Emotions depend on linguistic and situational context. Potential solutions:

  • Multimodal approaches (combining speech with text/video)

  • Including contextual features

  • Sequence modeling (e.g. using RNNs/LSTMs)

Data Preparation for Machine Learning

After feature extraction, several steps prepare the data for training emotion recognition models:

  1. Segmentation: Divide audio into fixed-length segments or utterances
import librosa

def segment_audio(file_path, segment_length=3.0):
    y, sr = librosa.load(file_path)

    segments = []
    for start in range(0, len(y), int(segment_length * sr)):
        end = start + int(segment_length * sr)
        if end <= len(y):
            segment = y[start:end]
            segments.append(segment)

    return segments

segments = segment_audio('long_speech.wav')
  1. Normalization: Scale features to a common range
from sklearn.preprocessing import StandardScaler

scaler = StandardScaler()
normalized_features = scaler.fit_transform(features)
  1. Dimensionality Reduction: Reduce feature set size (optional)
from sklearn.decomposition import PCA

pca = PCA(n_components=10)
reduced_features = pca.fit_transform(normalized_features)
  1. Train-Test Split: Divide data into training and testing sets
from sklearn.model_selection import train_test_split

X_train, X_test, y_train, y_test = train_test_split(features, labels, test_size=0.2, random_state=42)
  1. Data Augmentation: Generate additional training samples (optional)
import nlpaug.augmenter.audio as naa

aug = naa.PitchAug(factor=(0.8, 1.2))
augmented_audio = aug.augment(y)

Machine Learning for Emotion Recognition

With the prepared data, we can train machine learning models for emotion classification. Common approaches include:

  1. Traditional ML: SVM, Random Forests, Gradient Boosting
from sklearn.ensemble import RandomForestClassifier

rf_model = RandomForestClassifier(n_estimators=100)
rf_model.fit(X_train, y_train)

predictions = rf_model.predict(X_test)
  1. Deep Learning: CNNs, RNNs, Transformer models
import tensorflow as tf

model = tf.keras.Sequential([
    tf.keras.layers.Dense(64, activation='relu', input_shape=(num_features,)),
    tf.keras.layers.Dense(32, activation='relu'),
    tf.keras.layers.Dense(num_emotions, activation='softmax')
])

model.compile(optimizer='adam', loss='categorical_crossentropy', metrics=['accuracy'])
model.fit(X_train, y_train, epochs=50, batch_size=32, validation_split=0.2)
  1. Transfer Learning: Use pre-trained audio models
import tensorflow_hub as hub

yamnet_model = hub.load('https://tfhub.dev/google/yamnet/1')

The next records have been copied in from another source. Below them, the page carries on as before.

/-- HELD seats of a lane that an OBJECT naming this station, or a SALE, names: lost by an order not yet committing,
reported for one that is (R53, R55). -/
def State.takeHeld (s : State) (l : LaneIx) (code : Nat) (seats : List SeatRef) (dest : SeatState) (lost double : ReportQual) :
    State :=
  let held := s.heldSeats l code seats
  if held.isEmpty then s
  else if (s.lane l).order.state.committingOrLater then s.conflict double l code held
  else s.seatsTaken l code held dest lost

/-- An OBJECT against a lane: a QUEUED claim loses; one naming this station withdraws a CONTEST claim and takes HELD seats;
one naming another station is a divergence (R49, R51, R53, R55, R56). Of one notice that does both, the claim ends before the
HELD seats are taken (DESIGN CHOICE, notes/assumptions/49.md). -/
def State.objectAgainst (s : State) (sender code claimant : Nat) (seats : List SeatRef) (l : LaneIx) : State :=
  let dest : SeatState := .peerHeld sender (s.house.clock + s.cfg.holdLifetime)
  let met := if s.claimHit l .queued code seats then s.claimLoses l seats dest else s
  if s.link.station = some claimant then
    (if met.claimHit l .contest code seats then met.claimWithdrawn l seats dest else met).takeHeld l code seats dest .objected
      .doubleClaim
  else met.conflict .holdDivergence l code (met.standingSeats l code seats)

/-- A seat under an OBJECT from a station (R11). -/
def SeatState.object (sender expiry : Nat) : SeatState → SeatState
  | .free => .peerHeld sender expiry
  | .peerHeld _ _ => .peerHeld sender expiry
  | .blocked => .blocked
  | .claiming l => .claiming l
  | .held l => .held l
  | .sold o => .sold o

/-- A kept OBJECT (R11, R47–R56). -/
def State.object (s : State) (sender code claimant : Nat) (seats : List SeatRef) : State :=
  (laneOrder.foldl (fun s l => s.objectAgainst sender code claimant seats l) s).mapSeats code seats
    (SeatState.object sender (s.house.clock + s.cfg.holdLifetime))

/-! ### SALE (R12, R49, R51, R53, R55) -/

/-- The named seats that a PRINTING order of a lane has sold, in the notice's list order: those of its lines that are SOLD
by this station (R119, R164). -/
def State.printedSeats (s : State) (l : LaneIx) (code : Nat) (seats : List SeatRef) : List SeatRef :=
  let o := (s.lane l).order
  if o.state = .printing ∧ o.code = some code then
    seats.filter fun r => o.liveSeats.contains r && s.seat code r = some (.sold s.cfg.station)
  else []

/-- A SALE meets the seats of a lane's order: HELD seats are lost or reported (R53, R55), and the seats that a PRINTING order
has sold are reported with those it holds (R164; notes/assumptions/46.md). -/
def State.saleMeetsOrder (s : State) (sender code : Nat) (seats : List SeatRef) (l : LaneIx) : State :=
  if (s.lane l).order.state = .printing then
    s.conflict .doubleSale l code (s.heldSeats l code seats ++ s.printedSeats l code seats)
  else s.takeHeld l code seats (.sold sender) .peerSale .doubleSale

/-- A SALE against a lane: a QUEUED claim loses, a CONTEST claim is withdrawn, and the order's seats meet it (R49, R51, R53,
R55, R164). The claim meets the notice before the order's seats (DESIGN CHOICE, notes/assumptions/49.md). -/
def State.saleAgainst (s : State) (sender code : Nat) (seats : List SeatRef) (l : LaneIx) : State :=
  let met := if s.claimHit l .queued code seats then s.claimLoses l seats (.sold sender) else s
  (if met.claimHit l .contest code seats then met.claimWithdrawn l seats (.sold sender) else met).saleMeetsOrder sender code
    seats l

/-- A seat under a SALE from a station (R12). -/
def SeatState.sale (sender : Nat) : SeatState → SeatState
  | .free => .sold sender
  | .peerHeld _ _ => .sold sender
  | .blocked => .blocked
  | .claiming l => .claiming l
  | .held l => .held l
  | .sold o => .sold o

/-- A kept SALE (R12, R47–R55). -/
def State.peerSale (s : State) (sender code : Nat) (seats : List SeatRef) : State :=
  (laneOrder.foldl (fun s l => s.saleAgainst sender code seats l) s).mapSeats code seats (SeatState.sale sender)

/-! ### Census (R15–R21) -/

/-- The seats of a screening that a test picks, in plan order. -/
def Screening.seatsWhere (x : Screening) (p : SeatState → Bool) : List SeatRef :=
  (x.seats.filter fun e => p e.2).map Prod.fst

/-- The whole seconds left to a lane's own-hold deadline (R16). -/
def State.holdLeft (s : State) (l : LaneIx) : Nat :=
  match (s.lane l).renewal with
  | some r => r.base.clock + s.cfg.holdLifetime - s.house.clock
  | none => 0

/-- The HELD section of a lane for a screening, when it has a HELD seat there (R16). -/
def State.heldSection (s : State) (x : Screening) (l : LaneIx) : List Notice :=
  let seats := x.seatsWhere fun st => st.heldBy l
  if seats.isEmpty then [] else [.censusReply x.code .held s.cfg.station (s.holdLeft l) seats]

/-- The owner of a SOLD seat. -/
def SeatState.soldOwner : SeatState → Option Nat
  | .sold o => some o
  | .free | .blocked | .claiming _ | .held _ | .peerHeld _ _ => none

/-- A number put into a rising list that holds it once. -/
def insertNat (n : Nat) : List Nat → List Nat
  | [] => [n]
  | x :: xs => if n < x then n :: x :: xs else if n = x then x :: xs else x :: insertNat n xs

/-- The owners of the SOLD seats of a screening, ascending. -/
def Screening.owners (x : Screening) : List Nat :=
  (x.seats.filterMap fun e => e.2.soldOwner).foldl (fun os o => insertNat o os) []

/-- A list split into consecutive runs of at most 16, `n` of them at most. -/
def seatRuns : Nat → List SeatRef → List (List SeatRef)
  | 0, _ => []
  | n + 1, rs =>
    if rs.isEmpty then [] else rs.take Config.sectionSeats :: seatRuns n (rs.drop Config.sectionSeats)

/-- The SOLD sections of a screening: owners ascending, plan order, at most 16 seats each (R17). -/
def Screening.soldSections (x : Screening) : List Notice :=
  x.owners.flatMap fun o =>
    let seats := x.seatsWhere fun st => st.soldOwner = some o
    (seatRuns seats.length seats).map fun run => .censusReply x.code .sold o 0 run

/-- The answer to a CENSUS-CALL: HELD sections by lane, then SOLD sections (R15–R17). -/
def State.censusAnswer (s : State) (x : Screening) : List Notice :=
  laneOrder.flatMap (s.heldSection x) ++ x.soldSections

/-- A kept CENSUS-CALL: each section of the answer is offered in turn (R15). -/
def State.answerCall (s : State) (code : Nat) : State :=
  match s.screening code with
  | none => s
  | some x => (s.censusAnswer x).foldl (fun s n => s.offer n .censusReply none none) s

/-- A seat under a HELD section (R18). -/
def SeatState.censusHeld (owner clock remaining : Nat) : SeatState → SeatState
  | .free => if remaining = 0 then .free else .peerHeld owner (clock + remaining)
  | .peerHeld o e => if o = owner then .peerHeld owner (clock + remaining) else .peerHeld o e
  | .blocked => .blocked
  | .claiming l => .claiming l
  | .held l => .held l
  | .sold o => .sold o

/-- The named seats that a lane has CLAIMING or HELD, in list order (R19). -/
def State.localSeats (s : State) (l : LaneIx) (code : Nat) (seats : List SeatRef) : List SeatRef :=
  seats.filter fun r => s.seatHeld code l r || s.seatClaimed code l r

def extract_embeddings(file_path):
    y, sr = librosa.load(file_path, sr=16000)
    scores, embeddings, spectrogram = yamnet_model(y)
    return np.mean(embeddings, axis=0)

embeddings = extract_embeddings('speech.wav')

Conclusion

Processing sound files for emotion recognition involves multiple steps, from loading audio data to extracting relevant features and preparing the data for machine learning. While challenges like noise and speaker variability exist, various techniques and tools are available to address these issues. By leveraging libraries like librosa and applying appropriate pre-processing and feature extraction methods, researchers can effectively analyze speech audio for emotional content. As the field advances, multimodal approaches and more sophisticated deep learning models are likely to further improve emotion recognition accuracy.